Les modèles de langage de grande taille (LLM) sont avides de données : ils en ont besoin pour détecter des relations et apprendre des motifs reproductibles. Leur structure en couche et les puissances de calcul leur permettent de tirer profit d’une quantité plus importante de données. Cependant, l’accès à la donnée demeure un facteur limitant : le coût financier associé au traitement de ces données reste important. Il faut donc se contenter d’une portion des données mondiales.

Ci-dessous, le détail du nombre de token (unités résultants en NLP du découpage de chaînes de caractère, ou « strings », par un modèle spécifique : ce peut être un mot, une lettre, etc.) utilisés par OpenAI pour entraîner la première version de GPT-3 en 2020.

Table 2.2: Datasets used to train GPT-3. «Weight in training mix» refers to the fraction of examples during training that are drawn from a given dataset, which we intentionally do not make proportional to the size of the dataset. As a result, when we train for 300 billion tokens, some datasets are seen up to 3.4 times during training while other datasets are seen less than once.

Malgré ces chiffres vertigineux, il faut garder à l’esprit le sens des proportions. Ces 500 milliards de token représentent moins de 1 % de la donnée humaine disponible. Le fait même de n’utiliser que ces données introduit un biais dit de sélection. Ces données d’apprentissage sont volumineuses mais sont-elles représentatives de la pluralité et de la diversité des sociétés humaines ?

Le langage est ici un biais évident : le jeu de données utilisé est majoritairement en anglais. Même si ce jeu de données peut comporter des informations sur des sujets non liés à la langue anglaise ou aux cultures anglophones, la probabilité d’y trouver des données spécifiques à des cultures non anglophones est réduite. De même, puisque l’on utilise des données issues d’Internet, on utilise alors, surtout, les données de culture ayant accès à Internet. Or, l’accès à internet présente des disparités fortes, comme l’illustre la carte ci-dessous, qui représente le pourcentage de population utilisant internet.

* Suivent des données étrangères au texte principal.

-- ==== Sys2Proof/Machine/Clp.lean ====
section
/-! DEFINITION.
Current-loop outputs and inputs (chapter 21). -/

namespace Sys2Proof.Machine

def State.cloAt (s : State) (n : Nat) : CloPort := s.ana.clo.getD n CloPort.cold
def State.modClo (s : State) (n : Nat) (f : CloPort → CloPort) : State :=
  { s with ana := { s.ana with clo := updAt s.ana.clo n f } }
def State.cliAt (s : State) (m : Nat) : CliPort := s.ana.cli.getD m CliPort.cold
def State.modCli (s : State) (m : Nat) (f : CliPort → CliPort) : State :=
  { s with ana := { s.ana with cli := updAt s.ana.cli m f } }
def State.clpBay (s : State) : Nat := ownerOr0 (s.ownPeriph 7)

/-- A resistor in 10 mΩ units; values outside the range act as 50 Ω (R769). -/
def ohms (r : Nat) : Nat := if 2000 ≤ r ∧ r ≤ 5000 then r else 5000

/-- The code of R759 outside shortfall and recovery. -/
def State.cloBase (s : State) (n : Nat) : Nat :=
  let f := s.get (R.CLOn_CTRL.FORCE n)
  let c := (s.cloAt n).set
  if f = 1 then 0x2666 else if f = 2 then 0xE000
  else if s.on (R.CLOn_CTRL.LIMIT_EN n) then clampNat 0x2889 0xDAAB c else c

/-- A retest holds the drive of an output (R771, R772). -/
def State.cloHeld (s : State) (n : Nat) : Bool := s.flt.running.any (fun x => x.cause == 0x4804 && x.res == n)

/-- Consecutive measurements. -/
def consec (b : Bool) (n : Nat) : Nat := if b then n + 1 else 0

/-- Cause 0x4804 of an output, once for a run of measurements (R772). -/
def State.cloFront (s : State) (n : Nat) (neg limS limV beyond : Bool) : State :=
  let x := s.cloAt n
  let y := { x with neg := consec neg x.neg, limS := consec limS x.limS, limV := consec limV x.limV, beyond := consec beyond x.beyond }
  let sense := y.neg == 4 || y.limS == 4 || y.beyond == 100
  let loop := y.limV == 4
  let s := s.modClo n (fun _ => y)
  if sense || loop then s.report s.clpBay 0x4804 n (b2n sense + 2 * b2n loop) else s

/-- Entry to compliance shortfall (R761, R762). -/
def State.cloShort (s : State) (n : Nat) (byErr : Bool) (i : Nat) : State :=
  let m := s.get (R.CLOn_CTRL.CMP_ACT n)
  let s := ((s.flag (R.CLOn_STAT.COMPLIANCE n) true).flag (R.CLOn_STAT.RECOVERING n) false).put (R.CLOn_STAT.MODE n) m
  let s := (s.inc (R.CLOn_CNT.SHORTFALLS n)).setB R.CLP_IRQ_PEND.CMP n
  (s.modClo n (fun x => { x with hold := 1024 * i, good := 0, low := 0, err := 0 })).report s.clpBay 0x4801 n
    (b2n byErr + 256 * m + 65536 * (i / 10 % 65536))

/-- The target of a step in 1/1024 µA (R759, R762, R763). -/
def State.cloTarget (s : State) (n : Nat) : Nat :=
  let base := 375 * s.cloBase n
  let x := s.cloAt n
  let m := s.get (R.CLOn_STAT.MODE n)
  if s.on (R.CLOn_STAT.COMPLIANCE n) then (if m = 1 then 375 * 0x2666 else if m = 2 then base else min base x.hold)
  else if s.on (R.CLOn_STAT.RECOVERING n) then
    (if x.teff ≤ base then min base (x.teff + 10240) else max base (x.teff - 10240))
  else base

/-- T_eff in force and shown; the end of a slew (R763). -/
def State.cloFollow (s : State) (n : Nat) : State :=
  let t := s.cloTarget n
  let s := if s.on (R.CLOn_STAT.RECOVERING n) ∧ t = 375 * s.cloBase n then s.flag (R.CLOn_STAT.RECOVERING n) false else s
  (s.modClo n (fun x => { x with teff := t })).put (R.CLOn_TARGET.CODE n) (t / 375)

/-- The end of a shortfall: headroom on every measurement for 10 ms (R763). -/
def State.cloRestore (s : State) (n i : Nat) (h : Int) : State :=
  let lim := clampNat 1000 10000 (s.get (R.CLOn_HEAD_RECOV.MV n))
  let x := s.cloAt n
  let g := consec (decide ((lim : Int) ≤ h)) x.good
  let m := s.get (R.CLOn_STAT.MODE n)
  let hold := if 100 * 1024 * i < 99 * x.hold then 1024 * i else x.hold
  let s := s.modClo n (fun y => { y with good := g, hold := hold })
  if 1000 < g then
    let s := (s.flag (R.CLOn_STAT.COMPLIANCE n) false).setB R.CLP_IRQ_PEND.RECOV n
    if m = 2 then s
    else ((s.flag (R.CLOn_STAT.RECOVERING n) true).put (R.CLOn_TARGET.CODE n) (1024 * i / 375)).modClo n
      (fun y => { y with teff := 1024 * i, good := 0 })
  else s

/-- The entry criteria on a measurement (R761). -/
def State.cloCheck (s : State) (n i : Nat) (h : Int) : State :=
  let x := s.cloAt n
  let off := (max x.teff (1024 * i) - min x.teff (1024 * i))
  let low := consec (decide (h < 1000)) x.low
  let err := consec (decide (max (x.teff / 100) 10240 < off)) x.err
  let s := s.modClo n (fun y => { y with low := low, err := err })
  if low = 4 ∨ err = 200 then s.cloShort n (low != 4) i else s

/-- CLO_REGULATOR_STEP: the voltage across the sense resistor and that at CLOn_LOOPV, in µV (R757 to R763).  The gains of
the regulator are not given: its DAC code is a free value. -/
def execCloRegulatorStep (n : Nat) (vs vl : Int) (s : State) : Host.Outcome State Fault Refusal :=
  answer (if s.clocked = false then s
  else if s.on (R.CLOn_CTRL.EN n) = false ∨ s.on (R.CLOn_STAT.OUT_OF_SERVICE n) then
    (((s.put (R.CLOn_DAC.CODE n) 0).flag (R.CLOn_STAT.COMPLIANCE n) false).flag (R.CLOn_STAT.RECOVERING n) false).modClo n
      (fun y => { y with low := 0, err := 0, good := 0, neg := 0, limS := 0, limV := 0, beyond := 0 })
  else if s.cloHeld n then s
  else
    let x := s.cloAt n
    let vs := if 0 < x.injS then vs + vs / 20 else vs
    let i := (vs * 100 / (ohms (s.get (R.CLOn_CFG.RSENSE n)) : Int)).toNat
    let loop : Int := vl * (s.get (R.CLOn_CFG.LOOPV_DIV n) : Int) / 256000
    let h := if 0 < x.injH then 500 else loop - vs / 1000
    let s := s.modClo n (fun y => { y with
      injS := y.injS - 1, injH := y.injH - 1
      set := if (s.get (R.CLOn_CIO.CIO n)).testBit 7 then y.set else s.get (R.CLOn_SET.CODE n) })
    let s := ((s.put (R.CLOn_MEAS.UA n) (min i 65535)).put (R.CLOn_HEADROOM.MV n) (min h.toNat 65535)).put
      (R.CLOn_LOOPV.MV n) (min loop.toNat 65535)
    let s := if s.on (R.CLOn_STAT.COMPLIANCE n) then s.cloRestore n i h else (s.cloFollow n).cloCheck n i h
    let s := if s.on (R.CLOn_STAT.COMPLIANCE n) then s.cloFollow n else s
    let s := s.cloFront n (decide (vs < -5000)) (decide (1250000 ≤ vs)) (decide (2500000 ≤ vl))
      (decide ((s.cloAt n).teff + 2000 * 1024 < 1024 * i))
    if s.railIsLow 5 then s.put (R.CLOn_DAC.CODE n) 0 else (s.put (R.CLOn_DAC.CODE n) s.freeW).took 1)

/-- A bound setpoint is taken at its instant (R446, R760). -/
def State.cloInstant (s : State) (n : Nat) : State := s.modClo n (fun x => { x with set := s.get (R.CLOn_SET.CODE n) })

/-- An instant copies the input's mean (R766). -/
def State.cliInstant (s : State) (m : Nat) : State :=
  (s.put (R.CLIm_LATCH.UA m) (s.get (R.CLIm_MEAS.UA m))).put (R.CLIm_LATCH_STAMP.STAMP m) s.stamp

/-- The flags of an input on a measurement (R765). -/
def State.cliClass (s : State) (m : Nat) (mean : Nat) : State :=
  let x := s.cliAt m
  let y := { x with nOpen := consec (decide (mean < 500)) x.nOpen, nLow := consec (decide (mean < 3600)) x.nLow
                    nHigh := consec (decide (21000 < mean)) x.nHigh, nOk := consec (decide (3600 ≤ mean ∧ mean ≤ 21000)) x.nOk }
  let lim := 100 * max 1 (s.get (R.CLIm_CTRL.LIM_MS m))
  let s := s.modCli m (fun _ => y)
  let ua := 65536 * (mean / 10 % 65536)
  if lim < y.nOpen ∧ s.on (R.CLIm_STAT.OPEN m) = false then
    (((s.flag (R.CLIm_STAT.OPEN m) true).flag (R.CLIm_STAT.LOW m) true).setB R.CLP_IRQ_PEND.LOW m).report s.clpBay 0x4802
      (m + 256) (1 + ua)
  else if lim < y.nLow ∧ s.on (R.CLIm_STAT.LOW m) = false then
    ((s.flag (R.CLIm_STAT.LOW m) true).setB R.CLP_IRQ_PEND.LOW m).report s.clpBay 0x4802 (m + 256) ua
  else if lim < y.nHigh ∧ s.on (R.CLIm_STAT.HIGH m) = false then
    ((s.flag (R.CLIm_STAT.HIGH m) true).setB R.CLP_IRQ_PEND.HIGH m).report s.clpBay 0x4803 (m + 256) ua
  else if lim < y.nOk then
    ((s.flag (R.CLIm_STAT.OPEN m) false).flag (R.CLIm_STAT.LOW m) false).flag (R.CLIm_STAT.HIGH m) false
  else s

/-- CLI_MEASUREMENT: the voltage across the burden resistor in µV (R764, R765). -/
def execCliMeasurement (m : Nat) (v : Int) (s : State) : Host.Outcome State Fault Refusal :=
  answer (if s.clocked = false ∨ s.on (R.CLIm_CTRL.EN m) = false then s
  else
    let x := s.cliAt m
    let i := if 0 < x.inj then x.injV else v * 100 / (ohms (s.get (R.CLIm_CFG.RBURDEN m)) : Int)
    let l := (i :: x.last).take (2 ^ s.get (R.CLIm_CTRL.AVG m))
    let mean := min 65535 (l.foldl (fun (a : Int) b => a + b) 0 / (l.length : Int)).toNat
    ((s.modCli m (fun y => { y with last := l, inj := y.inj - 1 })).put (R.CLIm_MEAS.UA m) mean).cliClass m mean)

/-- Block reset: every instance at reset, CLOn_DRV parked; OUT_OF_SERVICE stays (R771, R773). -/
def State.resetClp (s : State) : State :=
  let o0 := s.on (R.CLOn_STAT.OUT_OF_SERVICE 0)
  let o1 := s.on (R.CLOn_STAT.OUT_OF_SERVICE 1)
  let s := { s with ana := { s.ana with clo := List.replicate 2 CloPort.cold, cli := List.replicate 2 CliPort.cold } }
  let s := s.resetRegs 0x40160000 0x40170000
  (s.flag (R.CLOn_STAT.OUT_OF_SERVICE 0) o0).flag (R.CLOn_STAT.OUT_OF_SERVICE 1) o1

/-- CLOn_DRV parks at t2 of SLEEP entry: regulation resumes from DAC code 0 (R771). -/
def State.cloPark (s : State) : State := (s.put (R.CLOn_DAC.CODE 0) 0).put (R.CLOn_DAC.CODE 1) 0

end Sys2Proof.Machine
end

Les problèmes de représentation ne sont pas apparus avec l’IA générative et les milieux militants sont déjà actifs pour rééquilibrer la représentation du monde dans les sources d’information en ligne.

Ainsi, un début de réponse transparaît dans l’initiative de l’utilisatrice SusunW [116] , mise en avant par la Wikimedia Foundation. SunsunW a passé ces dix dernières années à enrichir Wikipédia pour rééquilibrer la présence et la représentation des femmes sur la plateforme. Chaque jour, des volontaires s’affairent à créer de nouvelles entrées et à étayer des articles existants pour façonner un recueil de l’histoire de l’humanité.

Niveau de pénétration d’Internet (nombre d’internautes en pourcentage de la population), 2023, Jeff Ogden (W163) [115] , CC BY-SA 3.0.

[115] https://commons.wikimedia.org/w/index.php?curid=19202338

[116] https://wikimediafoundation.org/news/2023/03/14/susunw-is-on-a-mission-to-write-women-intohistory-with-wikipedia/

« While SusunW’s Wikipedia work focuses on biographies of women, she told me she also often finds herself drawn to « activists, immigrants, and people who are doubly un- or under-represented in the historical record ». That means she seeks out opportunities to improve articles at the intersection of gender, ethnicity, science, disabilities, immigration, and more. » Source : Wikimedia Foundation [116] .

Il est clair que tant que ce travail laborieux ne permettra pas de mettre en évidence l’importance des femmes, des minorités ou des exceptions à la norme, la portion utilisée pour l’entraînement d’un modèle de langage ne reflétera qu’une partie très limitée de la diversité des sociétés humaines.

Biais d’imitation

Malgré tous les efforts entrepris pour sélectionner des données de manière à en maximiser la représentativité, on peut aussi se retrouver confronté à un problème autrement plus complexe : la société elle-même est biaisée. Ces biais sont présents directement dans les données d’origine humaine qui sont utilisées pour l’apprentissage des algorithmes, et ceux-ci se contenteront de proposer une représentation de ce qu’ils observent à travers elles.